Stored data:
--- START ---
-- ==== Sys2Proof/Machine/Cursor.lean ====
section
/-! DEFINITION. OPEN_RD, OPEN_WR, CLOSE (40_primitive_codec.md R158 to R160). -/

namespace Sys2Proof.Machine

/-- Open a window of a buffer of `size` octets: refused where `x[0] + x[1]` exceeds it (R158, R159, D34). -/
def openWith (size : Nat) (d : Dir) (s : State) : Result :=
  if operand0 s + operand1 s ≤ size then complete .ok (openWindow d (operand0 s) (operand0 s + operand1 s) s)
  else .refused .windowOutsideBuffer

/-- OPEN_RD (R158). -/
def execOpenRd (s : State) : Result := openWith Config.impl.rxSize .parse s

/-- OPEN_WR (R159). -/
def execOpenWr (s : State) : Result := openWith Config.impl.txSize .build s

/-- CLOSE (R160). `CUR` and `LIM` keep their values. -/
def execClose (s : State) : Result := complete .ok (s.withDir .idle)

end Sys2Proof.Machine
end

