-- ==== Sys2Proof/Machine/Read.lean ====
section
/-! DEFINITION. The integer reads (40_primitive_codec.md R161 to R171). -/

namespace Sys2Proof.Machine

/-- RD_U8 (R161). -/
def execRdU8 (s : State) : Result := readInteger (rdBE 8) s

/-- RD_U16 (R162). -/
def execRdU16 (s : State) : Result := readInteger (rdBE 16) s

/-- RD_U32 (R163). -/
def execRdU32 (s : State) : Result := readInteger (rdBE 32) s

/-- RD_U48 (R164). -/
def execRdU48 (s : State) : Result := readInteger (rdBE 48) s

/-- RD_U64 (R165). -/
def execRdU64 (s : State) : Result := readInteger (rdBE 64) s

/-- RD_I8 (R166). -/
def execRdI8 (s : State) : Result := readInteger (rdI 8) s

/-- RD_I16 (R167). -/
def execRdI16 (s : State) : Result := readInteger (rdI 16) s

/-- RD_I32 (R168). -/
def execRdI32 (s : State) : Result := readInteger (rdI 32) s

/-- RD_I48 (R169). -/
def execRdI48 (s : State) : Result := readInteger (rdI 48) s

/-- RD_I64 (R170). -/
def execRdI64 (s : State) : Result := readInteger (rdI 64) s

/-- RD_U64LE (R171). -/
def execRdU64le (s : State) : Result := readInteger rdLE64 s

end Sys2Proof.Machine
end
--- END ---
REQUIREMENT: Reproduce only the lines above, starting at the line with "RD_U32 (R163). -/" and ending at the line with "def execRdU64 (s", exactly as written.

RESPONSE AREA:
/-- RD_U32 (R163). -/
def execRdU32 (s : State) : Result := readInteger (rdBE 32) s

/-- RD_U48 (R164). -/
def execRdU48 (s : State) : Result := readInteger (rdBE 48) s

/-- RD_U64 (R165). -/
def execRdU64 (s : State) : Result := readInteger (rdBE 64) s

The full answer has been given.